Прозвучала еще одна фраза на местном наречии, и мальчишка исчез.
– Давайте пока переберем рис, – попросил Клим, присаживаясь на корточки.
Вытаскивая из риса камешки, семена растений, Клим продолжал рассказывать:
– Если рис разварится, то получается рисовая каша с мясом, а не плов. Хотя некоторые любители плова предпочитают именно кашу, а не классический, с твердым рисом плов.
Тем временем мальчишка притащил котел с водой.
– Сначала нужно промыть рис в двух водах, а потом обдать его кипятком, – пояснял Клим свои действия.
Засыпав рис в котел, Клим повернулся к своим слушателям и произнес:
– Сейчас начнется самое сложное – варка риса.
Дождавшись, пока выкипит вода, Клим собрал рис горкой и, прикрыв его пальмовыми листьями, отошел от очага.
– Скоро будет готово твое экзотическое блюдо? – спросил Ван Вейс, шумно втягивая носом воздух.
– Минут десять, – пообещал Клим, раскладывая на расстеленном брезенте вымытые пальмовые листья.
Незаметно подошел Гатум со своим дядей и, прислонившись к стойке навеса, иронически наблюдал за действиями Клима.
– Прошу всех садиться за стол, – пригласил Клим, делая широкий жест.
Никто не стал отказываться.
Переглянувшись с Ван Вейсом, Гатум достал из машины длинную черную бутылку и стопку прозрачных пластиковых стаканов.
Видя, как заблестели глаза присутствующих, Клим не стал возражать, рассудив, что от одного стакана спиртного ничего не будет взрослым мужчинам.
Сняв котел с огня, Клим перемешал содержимое и шумовкой стал накладывать плов на пальмовые листья.

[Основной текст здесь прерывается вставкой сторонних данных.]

/-- The sync record (9.1). -/
structure SyncRecord where
  session : SessionState
  number : Word16
  timer : Timer
  window : SyncWindow
  last : Option SyncResult
  resultNumber : Word16
  speedBias : Int
  voltageBias : Int
  endCause : Option SessionEnd
  sessions : Word16
  offers : Word16
  timeouts : Word16
  deriving DecidableEq, Repr

/-! ### Role units (chapters 10 to 12) -/

/-- Why a generator unloads (10.1). -/
inductive UnloadReason where
  | order | surplus | barred
  deriving DecidableEq, Repr

/-- The Dispatch Unit's role part (10.1). `autonomousSpent` says that the autonomous timer has expired
and its condition still stands; `tripIssued` that the one trip of this unloading has been issued. -/
structure DispatchRecord where
  role : GeneratorState
  startTimer : Timer
  autonomousTimer : Timer
  minimumTimer : Timer
  surplusTimer : Timer
  cooldownTimer : Timer
  autonomousSpent : Bool
  autonomousMark : Bool
  reason : Option UnloadReason
  target : Int
  tripIssued : Bool
  starts : Word16
  failures : Word16
  lastBias : Int
  deriving DecidableEq, Repr

/-- The feeder's own request on its way (11.5). -/
inductive FeederRequest where
  | admitFeeder | withdraw
  deriving DecidableEq, Repr

/-- The feeder role's marks and counters (11.5, R162); its state is computed from the lists. -/
structure FeederRecord where
  admitOwed : Bool
  withdrawOwed : Bool
  inFlight : Option FeederRequest
  admissions : Word16
  sheds : Word16
  deriving DecidableEq, Repr

/-- The states of the utility monitor (R165). -/
inductive MonitorState where
  | healthy | disturbed | failed | returning
  deriving DecidableEq, Repr

/-- An owed order (R164). -/
structure OwedOrder where
  order : OrderKind
  tieStation : Option Nat
  inFlight : Bool
  deriving DecidableEq, Repr

/-- The changeover record (12.2, 12.3). `wantDue` says that the want was refused and is posted again
at the round end (R166); `deadWait` that OPEN_RETRANSFER still waits for a dead section (R171). -/
structure ChangeoverRecord where
  monitor : MonitorState
  run : Nat
  rideTimer : Timer
  returnTimer : Timer
  state : ChangeoverState
  manualHold : Bool
  tieTimer : Timer
  parallelTimer : Timer
  splitAsked : Bool
  owed : List OwedOrder
  wantDue : Bool
  deadWait : Bool
  deriving DecidableEq, Repr

/-- The tie record (12.6). -/
structure TieRecord where
  state : TieState
  ordering : Nat
  deriving DecidableEq, Repr

/-! ### Maintenance Port (chapter 13) -/

/-- The operations of OPERATE, in the order of their codes from 1. -/
inductive Operation where
  | opn | close | bar | unbar | merge | split
  deriving DecidableEq, Repr

/-- The states of the operate record (13.3.1). -/
inductive OperateState where
  | idle | inProgress | done | refused | timedOut
  deriving DecidableEq, Repr

/-- The reasons the operate record holds (R179, R180). -/
inductive OperateReason where
  | wrongKind | notReady | claimInProgress
  | close (r : CloseRefusal)
  | release (c : ReleaseCause)
  deriving DecidableEq, Repr

/-- The responses of the port, in the order of their codes (13.4). -/
inductive ResponseCode where
  | ok | busy | refused | badSelector
  deriving DecidableEq, Repr

/-- A response: its code and the record a READ returns. -/
structure Response where
  code : ResponseCode
  data : List Byte
  deriving DecidableEq, Repr

/-- The port's record: the operate record, the attention line and the last response.
`refusedDuring` says that a close was refused during the operation (R180). -/
structure PortRecord where
  operation : Option Operation
  state : OperateState
  reason : Option OperateReason
  limit : Timer
  refusedDuring : Bool
  attention : Bool
  response : Option Response
  deriving DecidableEq, Repr
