-- ==== Sys2Proof/Machine/Token.lean ====
section
/-!
DEFINITION. The Token Unit (chapter 8): the claim record of the station's own claim, the tokens and claim
queues of the picture, and the grant check.
-/

namespace Sys2Proof.Machine

/-! ### The RELEASE of the claim record (R124 to R126) -/

/-- Place the record's RELEASE in the ORDERED queue; refused, it is requested again at the round end. -/
def State.sendRelease (s : State) : State :=
  match s.token.cause with
  | some c =>
    let f := OrderedFrame.release s.ownSections c
    (s.requestOrdered f).onToken fun t => { t with stage := if s.acceptsOrdered f then .sent else .atRound }
  | none => s

/-- Request a RELEASE with a cause: RELEASING, the hold timer stopped, an open session ended (R124, R130). -/
def State.requestRelease (c : ReleaseCause) (s : State) : State :=
  ((s.onToken fun t => { t with
    state := .releasing, phase := none, cause := some c, holdTimer := none }).endSession .ended).sendRelease

/-- The record returns to IDLE with the want cleared, and its block is told (R126). The release cause keeps the cause told
until the next want, also where no RELEASE is sent (log 39). -/
def State.claimToIdle (c : Option ReleaseCause) (s : State) : State :=
  (s.onToken fun t => { t with
    state := .idle, want := none, phase := none, cause := c, closedMark := false, closedMarked := false,
    begun := false, stage := .none, holdTimer := none }).tell (.claimIdle c s.token.closedMark s.token.closedMarked)

/-- The record returns to WANTED, for a claim that has begun no close. -/
def State.claimToWanted (s : State) : State :=
  s.onToken fun t => { t with
    state := .wanted, phase := none, stage := .none, holdTimer := none, closedMark := false, closedMarked := false,
    begun := false }

/-! ### Holding (R124) -/

/-- Request the close the hold calls for, and act on the outcome (R124). -/
def State.closeForClaim (s : State) : State :=
  match s.requestClose with
  | (s1, none) => s1.onToken fun t => { t with state := .closing, phase := none, holdTimer := none, begun := true }
  | (s1, some r) =>
    match r with
    | .intertrip => s1.onToken fun t => { t with phase := some .blocked }
    | .notOpen => s1.requestRelease .refused
    | .position => s1.requestRelease .refused
    | .twoIncomers => s1.requestRelease .refused
    | .noQuorum => s1.requestRelease .withdrawn
    | .lockout => s1.requestRelease .withdrawn
    | .notInStep => s1
    | .noToken => s1
    | .notAdmitted => s1

/-- What a measurement of the two sides finds (R124): a dead close, a session, or nothing to close. -/
def State.sidesFound (s : State) : Option HoldPhase :=
  match s.ownKind, s.meas.line.live, s.meas.bus.live with
  | some .tie, false, false => none
  | some .tie, true, true => some .sync
  | some .tie, _, _ => some .deadClose
  | _, false, _ => none
  | _, true, false => some .deadClose
  | _, true, true => some .sync

/-- Measure the station's own sides (R124). During a set loss the measurement waits. -/
def State.measureSides (s : State) : State :=
  let s0 := (s.endSession .ended).onToken fun t => { t with phase := some .measuring }
  if s.meas.setLoss then s0
  else
    match s.sidesFound with
    | some .deadClose => (s0.onToken fun t => { t with phase := some .deadClose }).closeForClaim
    | some .sync => (s0.onToken fun t => { t with phase := some .sync }).openSession
    | _ => s0.requestRelease .refused

/-- The record enters HOLDING (R124). -/
def State.enterHolding (s : State) : State :=
  (s.onToken fun t => { t with
    state := .holding, phase := some .measuring, holdTimer := some (s.campus.holdLimit * 1000) }).measureSides

/-- Whether the record holds in a phase. -/
def State.holdsIn (s : State) (p : HoldPhase) : Bool := s.token.state == .holding && s.token.phase == some p

/-- A change of either live flag, handed on while the phase is DEAD_CLOSE, SYNC or BLOCKED (R124). -/
def State.tokenFlagChange (s : State) : State :=
  if s.holdsIn .deadClose || s.holdsIn .sync || s.holdsIn .blocked then s.measureSides else s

На одного человека ложки не хватило.
Клим, отдавая свою ложку мальчишке, заметил:
– Я могу есть и руками, как мусульмане едят.
Выпив по первой дозе, которая была чуть больше двадцати граммов, все принялись есть плов, хваля повара.
– Тебя, командир, можно брать в любой поход, – сообщил дядя Гатума, отправляя в рот ложку за ложкой.
– Я слышал, что русские могут выпить целый стакан виски за один раз, – сказал Таббс, с вожделением глядя на бутылку.
– В этом нет ничего сложного, – махнул рукой Родс, обгладывая косточку.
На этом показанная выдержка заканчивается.